Ultra install problems

Smorgasbord, the wire that goes into the downtube comes back out again is the same wire. It's really long so whoever put the bike together stuffed the excess it in the downtube.

I just pulled the motor back out and it looks like both of the wires from the battery came loose from their Anderson connectors.
 
There is most likely not enough space, but one way to lock the Anderson connector is to pass a small zip tie between the wires, then across the connector and between the wires on the other side.
If a small zip tie is too big, you can use a small nylon string to do the same and prevent the connectors from separating. Stronger than tape...
 
There is most likely not enough space, but one way to lock the Anderson connector is to pass a small zip tie between the wires, then across the connector and between the wires on the other side.
If a small zip tie is too big, you can use a small nylon string to do the same and prevent the connectors from separating. Stronger than tape...
I do that with XT60s... 👍
 
I guess it's the matrix for shift cable, Deacon Blues has kindernay.
Nope. Kindernay is on the Hydra.

WW did something weird with the rear derailleur cable (see the photo below)
The cable runs along the chain stay (#4), then goes into the frame (#1) and runs between the motor and the frame plate.
Then it exits the frame plate (#2) and carries on along the outside of the downtube (#3).

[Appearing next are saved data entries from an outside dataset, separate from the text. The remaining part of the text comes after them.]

-- ==== Sys2Proof/Tests/Slice0.lean ====
section
/-! SUPPORT. The model's own tests: the well-formedness smoke, one written-out word per constructor, at most two one-step
tests per instruction (expected values from spec/95_test_vectors.md and the examples of the rules), and witnesses that
the hypotheses of the statements can be met. -/

namespace Sys2Proof.Tests
open Sys2Proof Sys2Proof.Machine

/-- A reset state whose PB begins with the given bytes. -/
def holding (img : List Byte) : State := State.resetWith Config.standard (Memory.writeRange [] 0 img)
/-- A reset state with a PB of sixteen bytes that begins with the given ones. -/
def small (img : List Byte) : State := State.resetWith { pbBytes := 16 } (Memory.writeRange [] 0 img)
/-- A reset state with a record. -/
def withSr (r : Record) : State := { State.reset with sr := some r }
/-- The response of a result. -/
def out (r : Result) : Option Response := (nextOf r).bind State.rsp
/-- The record after a result. -/
def srOf (r : Result) : Option Record := (nextOf r).bind State.sr
/-- Bytes of PB after a result. -/
def pbOf (r : Result) (a n : Nat) : Option (List Byte) := (nextOf r).map fun t => t.pb.readRange a n

/-- V47. -/
def ackRec : Record := ⟨0x40, 6, 5, some 3, 6, .ack, [], [], 0⟩
/-- V44. -/
def finRec : Record := ⟨0x02, 6, 200, none, 6, .fin, [], [], 0⟩
/-- V41. -/
def eakRec : Record := ⟨0x60, 8, 0x11, some 0x0F, 8, .eak, [0x12, 0x14], [], 0⟩
/-- V17. -/
def eakOdd : Record := ⟨0x60, 7, 0x11, some 0x0F, 7, .eak, [0x12], [], 0⟩
/-- V50. -/
def datRec : Record := ⟨0x44, 6, 9, some 8, 9, .dat, [], [0x68, 0x69, 0x21], 0⟩

/-- V36. -/
def synImg : List Byte := [0xC0, 0x0A, 0x10, 0x20, 0x01, 0x00, 0x04, 0x00, 0x2A, 0xD5]
/-- V39. -/
def nulImg : List Byte := [0x08, 0x06, 0x07, 0x00, 0xF0, 0xF9]
/-- V41. -/
def eakImg : List Byte := [0x60, 0x08, 0x11, 0x0F, 0x12, 0x14, 0x7C, 0xD4]
/-- V42. -/
def rstImg : List Byte := [0x10, 0x06, 0x01, 0x00, 0xEE, 0xF9]
/-- V43. -/
def clzImg : List Byte := [0x01, 0x06, 0x02, 0x00, 0xFC, 0xF9]
/-- V45. -/
def finImg : List Byte := [0x42, 0x06, 0xC8, 0xC7, 0xF5, 0x31]
/-- V47. -/
def ackImg : List Byte := [0x40, 0x06, 0x05, 0x03, 0xBA, 0xF6]
/-- V50. -/
def datImg : List Byte := [0x44, 0x06, 0x09, 0x08, 0x29, 0x88, 0x68, 0x69, 0x21]
/-- V23. -/
def noneImg : List Byte := [0x04, 0x06, 0x05, 0x03, 0xF6, 0xF6]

Why it wouldn't run along the topside of the motor plate is beyond me. It would save the cable from making some tight bends to go into the motor area and then back out six inches later.

IMG_3075.jpeg
 
Wouldn't that require it to have been engineered to begin with 🙃
I think you hit the nail on the head.
There's connectors that don't connect to anything, plugs that don't connect to anything, clearances that are WAY too close for proper wiring, and cables that shouldn't be routed where they are.

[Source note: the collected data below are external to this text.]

-- ==== Sys2Proof/Machine/Certify.lean ====
section
/-!
DEFINITION. Period Certification (spec/43_period_certification.md R140 to R145): the parity fold of `SL[0..3]`, the one-bit
correction, and the CERTIFY micro-step that ends SEED and SEEDARR.
-/

namespace Sys2Proof.Machine

/-- R141: the masked lanes XORed together. -/
def parityMasked (c : Config) (S : List Word) : Lane :=
  (storeLane S 0 &&& c.parity[0]) ^^^ (storeLane S 1 &&& c.parity[1]) ^^^ (storeLane S 2 &&& c.parity[2]) ^^^
    (storeLane S 3 &&& c.parity[3])

/-- R141: one step `inner ^ (inner >> k)` of the fold. -/
def foldStep (x : Lane) (k : Nat) : Lane := x ^^^ (x >>> k)

/-- R141: the steps 16, 8, 4, 2, 1. -/
def foldLane (x : Lane) : Lane := foldStep (foldStep (foldStep (foldStep (foldStep x 16) 8) 4) 2) 1

/-- R141, R145: the value that CERTIFY leaves in `INNER`; its bit 0 is `fold`. Log entry 12. -/
def parityInner (c : Config) (S : List Word) : Lane := foldLane (parityMasked c S)

/-- R141: `fold`. -/
def parityFold (c : Config) (S : List Word) : Bool := (parityInner c S).getLsbD 0

/-- R143: the first `i` with `PARITY[i] != 0`. -/
def parityIndex (c : Config) : Option (Fin 4) := [0, 1, 2, 3].find? fun i : Fin 4 => c.parity[i] ≠ 0

/-- R143: the lowest set bit of a parity word, `p & (0 - p)`. -/
def lowestSetBit (p : Lane) : Lane := p &&& (0 - p)

/-- R143: the correction, which inverts one bit of `SL[i]`. -/
def correctStore (c : Config) (S : List Word) : List Word :=
  match parityIndex c with
  | some i => setStoreLane S i.val (storeLane S i.val ^^^ lowestSetBit c.parity[i])
  | none => S

/-- R142, R143: the State Store after the phase. -/
def certifyStore (c : Config) (S : List Word) : List Word := if parityFold c S then S else correctStore c S

/-- R145: the CERTIFY micro-step, the completion step of the seed commands. -/
def certifyStep (s : State) : State :=
  complete { s with inner := parityInner s.cfg s.store, store := certifyStore s.cfg s.store, life := .seeded }

end Sys2Proof.Machine
end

Overall, I still have a soft spot for this bike, but this bike is only a notch above a DIY build. :mad:
No wonder WW is no longer building this bike.
 
I think you hit the nail on the head.
There's connectors that don't connect to anything, plugs that don't connect to anything, clearances that are WAY too close for proper wiring, and cables that shouldn't be routed where they are.

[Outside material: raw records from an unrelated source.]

/-- R129, R130, R132: a round of the key and pad loops, and a round of the whitening, lane by lane: which three lanes are read,
which three are written, and with what. -/
def Obligations.KeyArrayRoundLanes : Prop :=
  ∀ (c : Config) (i : Nat) (add : Lane) (S : List Word), S.length = c.n → i < c.n32 →
    let m := (i + seedMid c.n32) % c.n32
    let ml := (i + seedMid c.n32 + seedLag c.n32) % c.n32
    let p := (i + c.n32 - 1) % c.n32
    let r0 := func1 (storeLane S i ^^^ storeLane S m ^^^ storeLane S p)
    let q0 := func2 c.func2Premix (storeLane S i + storeLane S m + storeLane S p)
    (mixRound c i add S).acc = r0 + add ∧ (mixRound c i add S).store.length = c.n ∧
    (∀ L < c.n32, storeLane (mixRound c i add S).store L =
      if L = i then r0 + add else if L = ml then storeLane S L + (r0 + add) else if L = m then storeLane S L + r0 else
        storeLane S L) ∧
    (whitenRound c i S).acc = q0 - BitVec.ofNat 32 i ∧ (whitenRound c i S).store.length = c.n ∧
    (∀ L < c.n32, storeLane (whitenRound c i S).store L =
      if L = i then q0 - BitVec.ofNat 32 i else if L = ml then storeLane S L ^^^ (q0 - BitVec.ofNat 32 i) else
        if L = m then storeLane S L ^^^ q0 else storeLane S L)

/-- R126: `LAG` and `MID` by their thresholds, the spec's values, and the four distinct lane offsets. -/
def Obligations.LagAndMid : Prop :=
  (∀ n : Nat, (623 ≤ n → seedLag n = 11) ∧ (68 ≤ n → n < 623 → seedLag n = 7) ∧ (39 ≤ n → n < 68 → seedLag n = 5) ∧
    (n < 39 → seedLag n = 3) ∧ seedMid n = (n - seedLag n) / 2) ∧
  ([8, 16, 36, 40, 64, 68, 620, 624, 2492].map fun n => (seedLag n, seedMid n)) =
    [(3, 2), (3, 6), (3, 16), (5, 17), (5, 29), (7, 30), (7, 306), (11, 306), (11, 1240)] ∧
  (∀ c : Config, 2 ≤ seedMid c.n32 ∧ seedMid c.n32 + seedLag c.n32 < c.n32 - 1 ∧
    0 < seedMid c.n32 ∧ seedMid c.n32 < seedMid c.n32 + seedLag c.n32)

/-- R124, R131: the scrambling functions as arithmetic modulo 2^32, with the spec's values. -/
def Obligations.ScramblingFunctions : Prop :=
  (∀ x : Lane, (func1 x).toNat = (x.toNat ^^^ x.toNat / 2 ^ 27) * 1664525 % 2 ^ 32) ∧
  (∀ x : Lane, (func2 false x).toNat = x.toNat * 1566083941 % 2 ^ 32) ∧
  (∀ x : Lane, (func2 true x).toNat = (x.toNat ^^^ x.toNat / 2 ^ 27) * 1566083941 % 2 ^ 32) ∧
  func1 0 = 0 ∧ func1 1 = 0x0019660D ∧ func1 0x8B8B8B8B = 0x51BF72D2 ∧ func1 0xFFFFFFFF = 0xFCD33E60 ∧
  func2 false 1 = 0x5D588B65 ∧ func2 true 1 = 0x5D588B65 ∧ func2 false 0x8B8B8B8B = 0x499A86D7 ∧
  func2 true 0x8B8B8B8B = 0xC1CAB1C2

Overall, I still have a soft spot for this bike, but this bike is only a notch above a DIY build. :mad:
No wonder WW is no longer building this bike.
I know it will detract from the clean build look... But maybe you can add (engineer) an acceptable enclosure between the battery and motor mount?
Or maybe search for a small frame bag that will look appropriate... that's what I did with my diy wiring. Though a totally different location.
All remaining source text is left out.